This is disingenuous. arm32's Thumb-2 (which has been around since 2003) supports both 16-bit and 32-bit instructions in a single mode, making it directly comparable to RV32C.
Thumb-2 is better designed than Thumb was, but it is still a separate CPU mode.
And it got far less use than it deserved, because of this. It doesn't do everything, and switching has a significant cost. This cost is in contrast with RISC-V's C extension.
> [Thumb-2] doesn't do everything, and switching has a significant cost.
Technically true, but irrelevant. Cortex-M is thumb-only and can't switch. Cortex-A processors that support both Thumb and ARM instructions almost never actually switch at all.

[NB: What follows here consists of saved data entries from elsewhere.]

-- ==== Sys2Proof/Machine/Integer.lean ====
section
/-! DEFINITION. Integer operations of the control class: majors 0x20-0x29 and their compact forms (R336-R338, R327). -/
namespace Sys2Proof.Machine
open Sys2Proof

/-- ADD (R336). -/
def execAdd (f : Tri) (s : State) : Ans := (s.triRes f.d f.a f.b f.wa f.wb 1 4 (· + ·)).finish s

/-- SUB (R336). -/
def execSub (f : Tri) (s : State) : Ans := (s.triRes f.d f.a f.b f.wa f.wb 1 4 (· - ·)).finish s

/-- AND (R336). -/
def execAnd (f : Tri) (s : State) : Ans := (s.triRes f.d f.a f.b f.wa f.wb 1 4 (· &&& ·)).finish s

/-- OR (R336). -/
def execOr (f : Tri) (s : State) : Ans := (s.triRes f.d f.a f.b f.wa f.wb 1 4 (· ||| ·)).finish s

/-- XOR (R336). -/
def execXor (f : Tri) (s : State) : Ans := (s.triRes f.d f.a f.b f.wa f.wb 1 4 (· ^^^ ·)).finish s

/-- ANDN (R336). -/
def execAndn (f : Tri) (s : State) : Ans := (s.triRes f.d f.a f.b f.wa f.wb 1 4 (fun a b => a &&& ~~~ b)).finish s

/-- SLL (R336). -/
def execSll (f : Tri) (s : State) : Ans := (s.triRes f.d f.a f.b f.wa f.wb 1 4 aluSll).finish s

/-- SRL (R336). -/
def execSrl (f : Tri) (s : State) : Ans := (s.triRes f.d f.a f.b f.wa f.wb 1 4 aluSrl).finish s

/-- SRA (R336). -/
def execSra (f : Tri) (s : State) : Ans := (s.triRes f.d f.a f.b f.wa f.wb 1 4 aluSra).finish s

/-- MUL (R336). -/
def execMul (f : Tri) (s : State) : Ans := (s.triRes f.d f.a f.b f.wa f.wb 3 4 (· * ·)).finish s

/-- MULH (R336). -/
def execMulh (f : Tri) (s : State) : Ans := (s.triRes f.d f.a f.b f.wa f.wb 3 4 aluMulh).finish s

/-- MULHN (R336). -/
def execMulhn (f : Tri) (s : State) : Ans := (s.triRes f.d f.a f.b f.wa f.wb 3 4 aluMulhn).finish s

/-- MIN (R336). -/
def execMin (f : Tri) (s : State) : Ans := (s.triRes f.d f.a f.b f.wa f.wb 1 4 aluMin).finish s

/-- MAX (R336). -/
def execMax (f : Tri) (s : State) : Ans := (s.triRes f.d f.a f.b f.wa f.wb 1 4 aluMax).finish s

/-- MINN (R336). -/
def execMinn (f : Tri) (s : State) : Ans := (s.triRes f.d f.a f.b f.wa f.wb 1 4 aluMinn).finish s

/-- MAXN (R336). -/
def execMaxn (f : Tri) (s : State) : Ans := (s.triRes f.d f.a f.b f.wa f.wb 1 4 aluMaxn).finish s

/-- SLT (R336). -/
def execSlt (f : Tri) (s : State) : Ans := (s.triRes f.d f.a f.b f.wa f.wb 1 4 aluSlt).finish s

/-- SLTN (R336). -/
def execSltn (f : Tri) (s : State) : Ans := (s.triRes f.d f.a f.b f.wa f.wb 1 4 aluSltn).finish s

/-- SEQ (R336). -/
def execSeq (f : Tri) (s : State) : Ans := (s.triRes f.d f.a f.b f.wa f.wb 1 4 aluSeq).finish s

/-- SNE (R336). -/
def execSne (f : Tri) (s : State) : Ans := (s.triRes f.d f.a f.b f.wa f.wb 1 4 aluSne).finish s

/-- Division (R337): DIV_ZERO is raised at issue. -/
def State.divRes (s : State) (f : Tri) (op : Word → Word → Word) : Res State :=
  (s.src f.a f.wa).bind fun a => (s.src f.b f.wb).bind fun b => (s.dst f.d).bind fun _ =>
    (Res.check (b != 0) .divZero).bind fun _ => .ok ((s.fixed f.d 20 (op a b) a b).retire 4)

/-- DIV (R337). -/
def execDiv (f : Tri) (s : State) : Ans := (s.divRes f aluDiv).finish s

/-- DIVN (R337). -/
def execDivn (f : Tri) (s : State) : Ans := (s.divRes f aluDivn).finish s

/-- REM (R337). -/
def execRem (f : Tri) (s : State) : Ans := (s.divRes f aluRem).finish s

/-- REMN (R337). -/
def execRemn (f : Tri) (s : State) : Ans := (s.divRes f aluRemn).finish s

/-- SEL (R336): d is read at issue; its captured value is the result (R459). -/
def execSel (f : Tri) (s : State) : Ans :=
  ((s.src f.a f.wa).bind fun a => (s.src f.b f.wb).bind fun b => (s.src f.d).bind fun d =>
    s.valueRes f.d 1 4 (if d ≠ 0 then a else b)).finish s

/-- A form of one source, its b field a value or zero. -/
def State.oneRes (s : State) (f : Tri) (op : Word → Word) : Res State :=
  (s.src f.a f.wa).bind fun a => (s.dst f.d).bind fun _ => .ok ((s.fixed f.d 1 (op a) a (f.b.setWidth 64)).retire 4)

/-- CLZ (R336). -/
def execClz (f : Tri) (s : State) : Ans := (s.oneRes f aluClz).finish s

/-- CTZ (R336). -/
def execCtz (f : Tri) (s : State) : Ans := (s.oneRes f aluCtz).finish s

/-- POPC (R336). -/
def execPopc (f : Tri) (s : State) : Ans := (s.oneRes f aluPopc).finish s

/-- BSWAP (R336). -/
def execBswap (f : Tri) (s : State) : Ans := (s.oneRes f aluBswap).finish s

/-- SEXT (R336): p is the b field. -/
def execSext (f : Tri) (s : State) : Ans := (s.oneRes f fun a => aluSext a f.b.toNat).finish s

/-- ZEXT (R336): p is the b field. -/
def execZext (f : Tri) (s : State) : Ans := (s.oneRes f fun a => aluZext a f.b.toNat).finish s

/-- ADDI (R338). -/
def execAddi (f : ImmS) (s : State) : Ans := (s.immRes f.d f.a 4 (imm14s f.imm) (· + ·)).finish s

/-- ANDI (R338). -/
def execAndi (f : ImmS) (s : State) : Ans := (s.logicRes f.d f.a 4 (imm14s f.imm) (imm14z f.imm) (· &&& ·)).finish s

/-- ORI (R338). -/
def execOri (f : ImmS) (s : State) : Ans := (s.logicRes f.d f.a 4 (imm14s f.imm) (imm14z f.imm) (· ||| ·)).finish s

/-- XORI (R338). -/
def execXori (f : ImmS) (s : State) : Ans := (s.logicRes f.d f.a 4 (imm14s f.imm) (imm14z f.imm) (· ^^^ ·)).finish s

/-- SLLI (R338). -/
def execSlli (f : ImmS) (s : State) : Ans := (s.immRes f.d f.a 4 (imm14z f.imm) aluSll).finish s

/-- SRLI (R338). -/
def execSrli (f : ImmS) (s : State) : Ans := (s.immRes f.d f.a 4 (imm14z f.imm) aluSrl).finish s

/-- SRAI (R338). -/
def execSrai (f : ImmS) (s : State) : Ans := (s.immRes f.d f.a 4 (imm14z f.imm) aluSra).finish s

/-- SLTI (R338). -/
def execSlti (f : ImmS) (s : State) : Ans := (s.immRes f.d f.a 4 (imm14s f.imm) aluSlt).finish s

/-- SLTNI (R338). -/
def execSltni (f : ImmS) (s : State) : Ans := (s.immRes f.d f.a 4 (imm14s f.imm) aluSltn).finish s

/-- LI (R338). -/
def execLi (f : ImmW) (s : State) : Ans := (s.valueRes f.d 1 4 (imm20s f.imm)).finish s

/-- LIH (R338): d is read at issue. -/
def execLih (f : ImmW) (s : State) : Ans := ((s.src f.d).bind fun d => s.valueRes f.d 1 4 (aluLih d f.imm)).finish s

/-! ## Compact forms (R327) -/

/-- A compact register number. -/
def reg5 (x : BitVec 5) : BitVec 6 := x.setWidth 6

/-- The NOP of streams 0-2. -/
def execNopC (s : State) : Ans := .next (s.retire 2)

/-- Compact ADD x, x, y. -/
def execAddC (f : C16) (s : State) : Ans := (s.triRes (reg5 f.x) (reg5 f.x) (reg5 f.y) false false 1 2 (· + ·)).finish s

/-- Compact SUB x, x, y. -/
def execSubC (f : C16) (s : State) : Ans := (s.triRes (reg5 f.x) (reg5 f.x) (reg5 f.y) false false 1 2 (· - ·)).finish s

/-- Compact AND x, x, y. -/
def execAndC (f : C16) (s : State) : Ans := (s.triRes (reg5 f.x) (reg5 f.x) (reg5 f.y) false false 1 2 (· &&& ·)).finish s

/-- Compact OR x, x, y. -/
def execOrC (f : C16) (s : State) : Ans := (s.triRes (reg5 f.x) (reg5 f.x) (reg5 f.y) false false 1 2 (· ||| ·)).finish s

/-- Compact XOR x, x, y. -/
def execXorC (f : C16) (s : State) : Ans := (s.triRes (reg5 f.x) (reg5 f.x) (reg5 f.y) false false 1 2 (· ^^^ ·)).finish s

/-- Compact ADDI x, x, #y. -/
def execAddiC (f : C16) (s : State) : Ans := (s.immRes (reg5 f.x) (reg5 f.x) 2 (imm5s f.y) (· + ·)).finish s

/-- Compact SLLI x, x, #y. -/
def execSlliC (f : C16) (s : State) : Ans := (s.immRes (reg5 f.x) (reg5 f.x) 2 (imm5z f.y) aluSll).finish s

/-- Compact SRLI x, x, #y. -/
def execSrliC (f : C16) (s : State) : Ans := (s.immRes (reg5 f.x) (reg5 f.x) 2 (imm5z f.y) aluSrl).finish s

/-- Compact SRAI x, x, #y. -/
def execSraiC (f : C16) (s : State) : Ans := (s.immRes (reg5 f.x) (reg5 f.x) 2 (imm5z f.y) aluSra).finish s

/-- Compact LI x, #y. -/
def execLiC (f : C16) (s : State) : Ans := (s.valueRes (reg5 f.x) 1 2 (imm5s f.y)).finish s

/-- Compact ADD x, y, s0. -/
def execAddS0C (f : C16) (s : State) : Ans := (s.triRes (reg5 f.x) (reg5 f.y) 0 false false 1 2 (· + ·)).finish s

end Sys2Proof.Machine
end

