/-- The Hadamard transform of a group, as codes of a format (R308). -/
def hadamard (t rm : Nat) (xs : List Num) : List Nat :=
  let n := xs.length
  let k : Int := if n = 64 then 3 else 2
  if xs.any Num.isNan then List.replicate n (canonicalNan t)
  else (List.range n).map fun i =>
    let terms := (List.range n).map fun j =>
      let x := xs.getD j Num.zero
      if (List.range 6).countP (fun b => (i &&& j).testBit b) % 2 = 1 then x.negate else x
    let y := match Num.sumAll terms with
      | .fin s 0 e => .fin (s || rm == 2) 0 e
      | .fin s m e => .fin s m (e - k)
      | z => z
    roundTo y t 0 rm

/-- A function of groups of n elements applied along a list. -/
def groupwise {α β : Type} (n : Nat) (g : List α → List β) : Nat → List α → List β
  | 0, _ => []
  | fuel + 1, l => if l.isEmpty then [] else g (l.take n) ++ groupwise n g fuel (l.drop n)

/-- The transform of accumulator rows along their columns. -/
def Matrix.hadRows (m : Matrix) (r0 rows n rm : Nat) : Matrix :=
  { m with acc := (List.range rows).foldl (fun a i =>
      let base := 128 * (r0 + i)
      let ys := groupwise n (hadamard 0 rm) 8 ((List.range 128).map fun j => decodeNum 0 0 (tget 0 a (base + j)).toNat)
      (List.range 128).foldl (fun a j => tput 0 a (base + j) (BitVec.ofNat 32 (ys.getD j 0))) a) m.acc }

/-- The transform of a plane's columns, into the plane and its image. -/
def Matrix.hadPlane (m : Matrix) (p n rm : Nat) : Matrix :=
  let pl := m.plane p
  let t := imgFmt (imgHead pl.img)
  let kt := depth t
  let wb := typeBits t / 8
  let cells := (List.range 128).flatMap fun j =>
    let ys := groupwise n (hadamard t rm) 16 ((List.range kt).map fun k => planeNum pl.img k j)
    (List.range kt).map fun k => (64 + 128 * wb * k + wb * j, leBytes wb (ys.getD k 0))
  { m with
    planes := tput Plane.idle m.planes p { pl with img := cells.foldl (fun g c => mwrites g c.1 c.2) pl.img }
    wb := cells.foldl (fun g c => mwrites g (4096 * pl.slot + c.1) c.2) m.wb }

/-- MHAD (R411). -/
def execMhad (f : MForm) (s : State) : Ans :=
  s.matrixM f fun t act s1 =>
    let m := (s1.tile t).mx
    let now := s1.ccc.toNat
    let n := 2 ^ f.b.toNat
    (Res.check (4 ≤ f.b.toNat && f.b.toNat ≤ 6) .hadamardSize).bind fun _ =>
    if f.a = 0 then
      (mRowsOk f).bind fun _ => (Res.check (f.ty == 0) .fmtMismatch).bind fun _ =>
      (s1.free (m.rowsIdle now (mRow f) (mRows f) false)).bind fun _ =>
        .ok ((s1.modTile t fun x => x.modMx fun m =>
          (if act then m.hadRows (mRow f) (mRows f) n f.rm.toNat else m).holdRows (mRow f) (mRows f) (now + mRows f + 8) false).retire 8)
    else
      let p := nfld f.a.toNat 1 1
      let pl := m.plane p
      let h := imgHead pl.img
      let slots := slotsOf pl.slot (imgLen h)
      (s1.free (m.arrayIdle now && m.planeIdle now p)).bind fun _ =>
      (Res.check pl.valid .wbDecomp).bind fun _ =>
      (Res.check (f.ty.toNat == imgFmt h && (f.ty == 1 || f.ty == 3 || f.ty == 4) && imgBlk h == 0 && imgCmp h == 0) .fmtMismatch).bind fun _ =>
      (s1.free (m.slotsIdle now slots)).bind fun _ =>
        .ok ((s1.modTile t fun x => x.modMx fun m =>
          let m1 := if act then m.hadPlane p n f.rm.toNat else m
          { m1.holdSlots slots (now + 64) with arrayFree := now + 64, planeFree := tput 0 m1.planeFree p (now + 64) }).retire 8)

/-- An accumulator element under the tensor scales, exact (R307). -/
def Matrix.scaledAcc (m : Matrix) (i j : Nat) : Num :=
  Num.mul (decodeNum 0 0 (tget 0 m.acc (128 * i + j)).toNat) (Num.mul (decodeNum 1 0 m.ta.toNat) (decodeNum 1 0 m.tb.toNat))
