-- ==== Sys2Proof/Machine/Dispatch.lean ====
section
/-! DEFINITION. One arm per constructor of Instr: a direct call of its meaning, or a rejection by name. -/
namespace Sys2Proof.Machine
open Sys2Proof
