-- ==== Sys2Proof/Laws/PerInstr.lean ====
section
/-! SUPPORT. Per instruction: the words of a well-formed instruction decode, in its class, to that instruction. -/
set_option Elab.async false
namespace Sys2Proof

/-- What the words of an instruction decode to in its class; an event has no words. -/
def Laws.RoundTrip.Statement (i : Instr) : Prop :=
  i.wf = true → i.asDecoded = i →
    match i.code with
    | .none => True
    | .half h => decodeHalf i.cls h = .ok i
    | .word w => ∀ x, decodeWord i.cls w x = .ok i
    | .cmd w x => decodeWord i.cls w x = .ok i
    | .step w => decodeStep w = some i

theorem decodeWord_ok {c : Class} {i : Instr} {w x : BitVec 32} (hf : foreignClass c w = false)
    (hb : wordMajor w ≠ 0x30 ∨ wordB w < 4) (hc : isCmd c (wordMajor w) = false) (hs : select c w x = some i)
    (hw : i.wf = true) (hi : i.code = .word w) : decodeWord c w x = .ok i := by
  have hb' : (wordMajor w == 0x30 && 4 ≤ wordB w) = false := by
    rcases hb with h | h <;> simp [h]
  simp [decodeWord, hf, hc, hs, checked, hw, hi, Bool.and_assoc, hb']

theorem decodeCmd_ok {c : Class} {i : Instr} {w x : BitVec 32} (hf : foreignClass c w = false)
    (hb : wordMajor w ≠ 0x30) (hc : isCmd c (wordMajor w) = true) (hs : select c w x = some i)
    (hw : i.wf = true) (hi : i.code = .cmd w x) : decodeWord c w x = .ok i := by
  simp [decodeWord, hf, hc, hs, checked, hw, hi, hb]

theorem checked_ok {i : Instr} {code : Code} (hw : i.wf = true) (hi : i.code = code) : checked (some i) code = .ok i := by
  simp [checked, hw, hi]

That is not correct. At least before ARMv8, most processors that could run both Thumb and ARM switch very frequently, up the point some libraries could be Thumb while others were ARM (i.e. within the same task!). A lot (but not all) of Android for ARMv7 is actually Thumb(-2). This is why "interworking" is such a hot topic.
Also, contrary to what the above poster says, switching does not have a "high cost", it is rather similar to the cost of a function call.
It literally is a function call, most of the time.
And yeah, thumb-2 was the preferred encoding for 32b iOS and Android, and the only supported encoding for Windows phone, so it was used on billions of devices.
There is an E version of the ISA with a reduced register set, but this is a separate thing.
RISC-V has variants with 32 bit, 64 bit, or (not yet fully specified or implemented) 128 bit registers.
RISC-V has instructions of length 32 bits and, optionally but almost universally, 16 bit length.